Goal of the exercise: Please copy the leading lines of the entries below exactly, concluding with the line in which "let after := t.emit ⟨s.pc, op⟩" occurs.

Dataset records:
════

-- ==== Sys2Proof/Machine/Engine.lean ====
section
/-! DEFINITION. The execution engine (41_engine.md R131 to R134): the unhandled-opcode path, one iteration, and the step
of the loop, each for both settings of STRICT_UNHANDLED (00_scope.md R6). -/

namespace Sys2Proof.Machine

/-- The unhandled-opcode iteration (41_engine.md R134, 60_exceptions.md R203, R204): the opcode fetch, the diagnostic,
and in strict mode the end of the run. -/
def unhandled (strict : Bool) (s : State) : Host.Outcome State Fault Refusal :=
  let (op, t) := s.fetch8
  let after := t.emit ⟨s.pc, op⟩
  if strict then .fault (.unhandledStop s.pc op after) else .next after

/-- `Step()`, one iteration (41_engine.md R132): the instruction whose bytes stand at `pc`, or the unhandled path when
the byte at `pc` is no key of the table. The decoder has all three bytes, so it never finds them truncated. -/
def iterate (strict : Bool) (s : State) : Host.Outcome State Fault Refusal :=
  match decode s.codeBytes with
  | .instr i _ => exec i s
  | .unassigned _ => unhandled strict s
  | .truncated => unhandled strict s

/-- The step of the machine. Idle: the engine keeps all its state (60_exceptions.md R215, 00_scope.md R5). Running with
a positive budget: one iteration. Running otherwise: the loop condition of 41_engine.md R131 fails and the run ends. -/
def stepWith (strict : Bool) (s : State) : Host.Outcome State Fault Refusal :=
  match s.run with
  | none => .next s
  | some r => if 0 < r.budget then iterate strict s else .next s.endRun

end Sys2Proof.Machine
end

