/-! ### The obligations -/

/-- Settles O19: an instruction leaves `pc` past its bytes, and the unhandled path fetches one byte. -/
theorem iterationMovesPcPastInstruction : Obligations.IterationMovesPcPastInstruction := by
  intro strict s t hfuel h
  refine ⟨fun i rest hdecode => ?instruction, fun op hdecode => ?unassigned⟩
  case instruction =>
    rw [stepWith_of_decode strict hfuel hdecode] at h
    rw [pc_of_handsOn_exec h, word_add_ofNat_toNat]
  case unassigned =>
    obtain ⟨hlookup, -⟩ := (decode_unassigned_iff _ _ _).mp hdecode
    rw [stepWith_of_unassigned strict hfuel hlookup, handsOn_unhandled] at h
    rw [h, State.afterUnhandled_pc, word_add_ofNat_toNat]

/-- Settles O21: the store's byte is read back at the address it was written to. -/
theorem nextFetchSeesTheStore : Obligations.NextFetchSeesTheStore := by
  intro s i t hstore h hpc
  obtain ⟨ea, hea, -, ht⟩ := afterStore_of_store hstore h
  have haddress : t.pc.toNat = ea := Option.some.inj (hpc.symm.trans hea)
  rw [State.fetch8_byte, State.byteAt, haddress, ht, State.afterStore_mem, Memory.readByte_writeByte_same]

/-- Settles O33: a completed load is a `State.afterLoad`. -/
theorem loadsChangeOnlyDestinationAndZN : Obligations.LoadsChangeOnlyDestinationAndZN := by
  intro i s t hload h
  obtain ⟨v, n, accesses, rfl, -⟩ := afterLoad_of_load hload h
  have hrun := s.afterLoad_run i.entry.reg v n accesses
  have hrunState := (State.runState_congr hrun).trans (s.afterAccesses_runState ..)
  rw [s.afterLoad_flags, s.afterLoad_sp, s.afterLoad_mem, hrunState, hrun, s.afterAccesses_diagnostics]
  exact ⟨fun _ hr => s.getReg_afterLoad_ne v n accesses hr, rfl, rfl, rfl, rfl, rfl, rfl, fun _ => rfl, rfl, rfl⟩

/-- Settles O43: `fault_of_exec` gives the one way to stop, `exec_of_ge` says that it happens, and
`effectiveAddress_lt` which modes cannot. -/
theorem onlyEightOpcodesRaiseOutOfRange : Obligations.OnlyEightOpcodesRaiseOutOfRange := by
  intro i s
  refine ⟨fun f hfault => ?fault, ⟨fun ⟨f, hfault⟩ => ?address, fun ⟨ea, hea, hge⟩ => ⟨_, exec_of_ge hea hge⟩⟩,
    exec_next_of_no_fault⟩
  case fault =>
    obtain ⟨ea, hea, hge, rfl⟩ := fault_of_exec hfault
    have hmode : i.entry.mode ∈ [.absx, .absy, .indy] := by
      by_contra hnot
      exact Nat.not_lt.mpr hge (effectiveAddress_lt hea hnot)
    exact ⟨opcode_mem_of_mode_mem hmode, ea, _, hea, hge, rfl, rfl⟩
  case address =>
    obtain ⟨ea, hea, hge, -⟩ := fault_of_exec hfault
    exact ⟨ea, hea, hge⟩

/-- Settles O52: with fuel a step is an iteration, and `Run.Extends` is what that does to the run. -/
theorem everyAccessCostsOneCycle : Obligations.EveryAccessCostsOneCycle := by
  intro strict s t r hrun hbudget h
  rw [stepWith_fueled ⟨r, hrun, hbudget⟩] at h
  obtain ⟨r', hrun', diagnostics, accesses, rfl, hlower, hupper⟩ := extends_of_handsOn_iterate hrun h
  exact ⟨_, accesses, hrun', rfl, rfl, hlower, hupper⟩

/-- Settles O51: an iteration begins with at least 1 cycle and takes at most 5; without one the budget stays or goes. -/
theorem stepOvershootsToMinusFourAtMost : Obligations.StepOvershootsToMinusFourAtMost := by
  intro strict s t floor hfloor hs h r' hr'
  obtain ⟨-, rfl⟩ | ⟨_, -, -, rfl⟩ | ⟨hfuel, -⟩ | ⟨hfuel, -⟩ := handsOn_stepWith h
  · exact hs r' hr'
  · exact nomatch hr'
  all_goals
    obtain ⟨r, hrun, hbudget⟩ := hfuel
    obtain ⟨_, accesses, hrun', -, hcost, -, hupper⟩ := everyAccessCostsOneCycle strict s t r hrun hbudget h
    obtain rfl := Option.some.inj (hr'.symm.trans hrun')
    omega
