-- ==== Sys2Proof/Word.lean ====
section
/-!
DEFINITION. The word and byte of the register space, the sparse tables the state is built from, and the plain data that
commands carry.
-/
namespace Sys2Proof

/-- A register word: every register is 32 bits wide (R7). -/
abbrev Word := BitVec 32

/-- A byte. -/
abbrev Byte := BitVec 8

/-- A table of numbered things as plain data: pairs of number and value, the numbers strictly rising. A number that is not
listed holds the default the reader of the table names. -/
abbrev Tbl (α : Type) := List (Nat × α)

/-- The three roles that hold rights (R506, R507). -/
inductive Role where
  | operator
  | installer
  | maker
  deriving DecidableEq, Repr

/-- The access path of a register access (R12, R17). `proxy` carries the ROLES byte of the packet (R431); `foreman` is the
unit's own firmware, whose writes need no session and are not entered in the shift book (R81). -/
inductive Path where
  | bar0
  | i2c
  | proxy (roles : Nat)
  | foreman
  deriving DecidableEq, Repr

/-- A submission descriptor as R423 lays it out: the ring it came from, FLAGS, CID, TALLY and the operand bytes 8 to 63. -/
structure Desc where
  sq : Nat
  flags : Nat
  cid : Nat
  tally : Nat
  operands : List Nat
  deriving DecidableEq, Repr

/-- What a slice step or a re-calibration derives for one slice of a bank (R159, R161): OFS and GAIN at HCG and LCG, SKEW in the form of
their registers, and the largest fit residual in DN × 2⁻⁴. -/
structure SliceResult where
  bank : Nat
  slice : Nat
  ofs0 : Nat
  gain0 : Nat
  ofs1 : Nat
  gain1 : Nat
  skew : Nat
  fit : Nat
  deriving DecidableEq, Repr

/-- The raw codes a slice gives in a slice step or a bank re-calibration (R159): 8 conversions of each of the 16 ramp levels in turn at HCG and
at LCG, and the code sampled on the fast ramp edge. -/
structure SliceSample where
  bank : Nat
  slice : Nat
  hcg : List Nat
  lcg : List Nat
  edge : Nat
  deriving DecidableEq, Repr

/-- The raw codes the converters give for one column of a latched row: side (0 top, 1 bottom), active column, HCG and LCG code. -/
structure RowCode where
  side : Nat
  x : Nat
  hcg : Nat
  lcg : Nat
  deriving DecidableEq, Repr

/-- What the comparator reads of one copy of the cadence unit on a tick (R119): the trackers' states, p and P; the pointers of the table and of
the video schedule; the gate command of each stope column; the pass and the end of the gap; EXPO levels and MREQ; each trigger's arm state. -/
structure CadCopy where
  scan : Nat × Option Nat × Option Nat
  mains : Nat × Option Nat × Option Nat
  pointer : Nat × Nat
  gates : List Nat
  pass : Option (Nat × Nat)
  gap : Option Nat
  expo : List Bool
  mreq : Bool
  arms : List (Bool × Nat × Nat)
  deriving DecidableEq, Repr

/-- Operations of the scalar ALU (R187). -/
inductive ScalarOp where
  | add | sub | and | or | xor | shl | shr | sar | eq | lt | ltu | mul
  deriving DecidableEq, Repr

/-- Branch class (R187): a conditional branch by condition number, a call and a return by the register that holds the return address, a
hardware loop. -/
inductive BranchOp where
  | cond (k : Nat) | call | ret | loop
  deriving DecidableEq, Repr

/-- Operations of the vector ALU (R187). -/
inductive VectorOp where
  | add | sub | min | max | compare | select | shift | saturate
  deriving DecidableEq, Repr

/-- Vector load and store forms (R187): 64 aligned bytes, strided elements, a gather by the offsets in a vector register. -/
inductive VectorMem where
  | block | strided (stride : Nat) | gather (idx : Nat)
  deriving DecidableEq, Repr

/-- Permute and reduce (R187): shuffle by an index vector, broadcast of a scalar, horizontal sum into a scalar. -/
inductive PermOp where
  | shuffle | broadcast | sum
  deriving DecidableEq, Repr

end Sys2Proof

namespace Sys2Proof.Machine

/-- A packet (R299). -/
structure Packet where
  dt : Nat
  vc : Nat
  inc : Nat
  src : Nat
  dst : Nat
  sweep : Nat
  gear : Nat
  assign : Nat
  payload : List Nat
  deriving DecidableEq, Repr

end Sys2Proof.Machine
end

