-- ==== Sys2Proof/Config.lean ====
section
/-!
DEFINITION. The values the manual leaves open. None has a body a proof could see: what is proved holds for every choice.
-/
namespace Sys2Proof.Config

/-- A value the manual does not state, fresh for every use: the step applies it to the counter `State.freeIx` it advances
(notes/assumptions/1.md). -/
opaque freeValue : Nat → Nat

/-- The outcome of "a is later than b" on `n` bits when the difference is exactly half the range, which R4 leaves undefined. -/
opaque serialTie : Nat → Nat → Nat → Bool

/-- The word a block of the store holds where the manual gives the record but not the layout of its body (R493, R494): by
logical word address and sequence number. -/
opaque storeWord : Nat → Nat → Nat

/-- How the data of an event fill the 6 data bytes of an EVENT packet or of an event record (R303, R428): by code and data. -/
opaque eventData : Nat → List Nat → Nat

/-- How the TARGET field of a class 5 shift book entry holds tally and engine (R517). -/
opaque bulkTarget : Nat → Nat → Nat

/-- What the engine's instruction set leaves to the Sakonu architecture (R187): an operation of which the manual gives the
name and not the result, by operation, operand values. -/
opaque sakonu : Nat → List Nat → Nat

/-- The payload of a MIRROR packet (R319): the manual names the tables it carries and not their layout. By the numbers of the
tables laid end to end. -/
opaque mirror : List Nat → List Nat

/-- What a standby reads back from the last MIRROR payload: the assignment entries as (256 · tally + stope, OWN_LO, OWN_HI, SLOT_BASE),
the incarnation last granted to a tally, the spare of a tally. -/
opaque mirrorBank : List Nat → List (Nat × Nat × Nat × Nat)
opaque mirrorInc : List Nat → Nat → Nat
opaque mirrorSpare : List Nat → Nat → Nat

/-- SKEW derived from the code sampled on the fast ramp edge (R159): the manual states no slope. By slice (8 · bank + slice) and code. -/
opaque skewFrom : Nat → Nat → Nat

/-- The factory two-point trim of a die-temperature diode (R180): two codes and the temperatures they stand for, in °C × 2⁻⁴. -/
opaque diodeTrim : Nat → (Nat × Int) × (Nat × Int)

/-- Which program of the Kynko kit an instruction memory (address and byte) holds: 0 another, 1 the standard program, 2 the survey program. The
manual gives neither image (R230, R241). -/
opaque kitProgram : List (Nat × BitVec 8) → Nat

/-- Where the standard program puts its rings within its working area (R231): LCL_IN_BASE, LCL_IN_TAG and LOG2SLOTS. -/
opaque kitRing : Nat × Nat × Nat

/-- The bright regions of a picture of net values, row by row, as the survey program finds them (R241): lists of pixels (x, y). -/
opaque brightRegions : List (List Int) → List (List (Nat × Nat))

/-- The bytes of the pre-emphasis exchange (R272, R275), of which the manual gives the places and not the coding: an EQ request by what it asks
(as in State.eqAsk) and its number, what a request asks, the acknowledgement of a request; the eye figure of a horizontal and a vertical
margin. -/
opaque eqCode : Nat → Nat → Nat
opaque eqAsk : Nat → Nat
opaque eqAck : Nat → Nat
opaque eyeFigure : Nat → Nat → Nat

/-- Where a BAR2 read finds a byte of the kibble store (R408): by the sizes of its areas and the offset, the area (those of State.kibbleArea, 5 the
table area, others free) and the byte within it. The manual gives no map. -/
opaque kibblePlace : List Nat → Nat → Nat × Nat

end Sys2Proof.Config
end

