/-- RW/I, reset 20. Tolerance of R132 in µs; a write of 0 leaves it unchanged (04_exposure_modes.md) -/
def EXP_INTEG.TOL : Field := ⟨0x06010, 24, 8, .rw, some .installer, 20⟩

/-- RW/I, reset 5. Mains half-cycles per window (R132) (04_exposure_modes.md) -/
def EXP_INTEG.HALVES : Field := ⟨0x06010, 8, 8, .rw, some .installer, 5⟩

/-- RW/I, reset 3. Wall frames per window, 1 to 14 (R131); a write of 15 leaves it unchanged (04_exposure_modes.md) -/
def EXP_INTEG.FRAMES : Field := ⟨0x06010, 0, 4, .rw, some .installer, 3⟩

/-- RW/O, reset 2 000 000. Video exposure in ticks (R134); takes effect at the next sweep start, after the check of R127 ERR 0x8; a value that fails is kept unapplied and raises MODE_REFUSED (04_exposure_modes.md) -/
def EXP_VIDEO_LEN.LEN : Field := ⟨0x06014, 0, 25, .rw, some .operator, 2000000⟩

/-- RW/O, reset 0b10. 0b01 HCG, 0b10 LCG, 0b11 both; 0b00 leaves the field unchanged; takes effect as LEN (04_exposure_modes.md) -/
def EXP_VIDEO.GAIN : Field := ⟨0x06018, 0, 2, .rw, some .operator, 2⟩

/-- RW/I, reset 0. Stope-column mask index for sources 2 to 4 (04_exposure_modes.md) -/
def EXP_EXPO_CFG.MASK (n : Nat) : Field := ⟨0x0601C, 8 * n + 4, 3, .rw, some .installer, 0⟩

/-- RW/I, reset 0. Source of R135; takes effect at the points of R80 (04_exposure_modes.md) -/
def EXP_EXPO_CFG.SRC (n : Nat) : Field := ⟨0x0601C, 8 * n, 4, .rw, some .installer, 0⟩

/-- RW/I, reset 2 000. Source 7 pulse width in ticks, 20 to 1 048 575; lower values leave it unchanged (04_exposure_modes.md) -/
def EXP_EXPO_PW.PW : Field := ⟨0x06020, 0, 20, .rw, some .installer, 2000⟩

/-- RW/M, reset Factory trim. R137; loaded from the store at start-up (04_exposure_modes.md) -/
def EXP_EXPO_LAT.LAT : Field := ⟨0x06024, 0, 6, .rw, some .maker, 0⟩

/-- RW/I, reset 2. Sweeps flagged after each start (R146), 1 to 15; a write of 0 leaves it unchanged (04_exposure_modes.md) -/
def EXP_MREQ_CTRL.LEAD : Field := ⟨0x06028, 8, 4, .rw, some .installer, 2⟩

/-- RW/I, reset 0. 1: MREQ may request (R141); a write of 0 stops it under R143 (04_exposure_modes.md) -/
def EXP_MREQ_CTRL.EN : Field := ⟨0x06028, 0, 1, .rw, some .installer, 0⟩

/-- RO, reset 0. Last stop: 0 none since reset; 1 MEAS_OK; 2 EN; 3 left CAPTURE; 4 lockstep or canary; 5 host link; 6 tally 1 lost; 7 mode or table without MEAS (04_exposure_modes.md) -/
def EXP_MREQ_STATUS.STOP_CAUSE : Field := ⟨0x0602C, 16, 4, .ro, none, 0⟩

/-- RO, reset 0. Flagged sweeps still to come under R146; set to LEAD at each start (R142), counts down with each flagged sweep, and reads 0 from each stop (R143) until the next start (04_exposure_modes.md) -/
def EXP_MREQ_STATUS.LEAD_LEFT : Field := ⟨0x0602C, 8, 4, .ro, none, 0⟩

/-- RO, reset 0. 1 while MREQ toggles (04_exposure_modes.md) -/
def EXP_MREQ_STATUS.REQUESTING : Field := ⟨0x0602C, 0, 1, .ro, none, 0⟩

/-- RO, reset 0. R132; saturates at 0xFFFF (04_exposure_modes.md) -/
def EXP_MODE_ERRCNT.INTEG_MISMATCH_CNT : Field := ⟨0x06030, 16, 16, .ro, none, 0⟩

════

Solution to this exercise:
-- ==== Sys2Proof/Machine/Engine.lean ====
section
/-! DEFINITION. The execution engine (41_engine.md R131 to R134): the unhandled-opcode path, one iteration, and the step
of the loop, each for both settings of STRICT_UNHANDLED (00_scope.md R6). -/

namespace Sys2Proof.Machine

/-- The unhandled-opcode iteration (41_engine.md R134, 60_exceptions.md R203, R204): the opcode fetch, the diagnostic,
and in strict mode the end of the run. -/
def unhandled (strict : Bool) (s : State) : Host.Outcome State Fault Refusal :=
  let (op, t) := s.fetch8
  let after := t.emit ⟨s.pc, op⟩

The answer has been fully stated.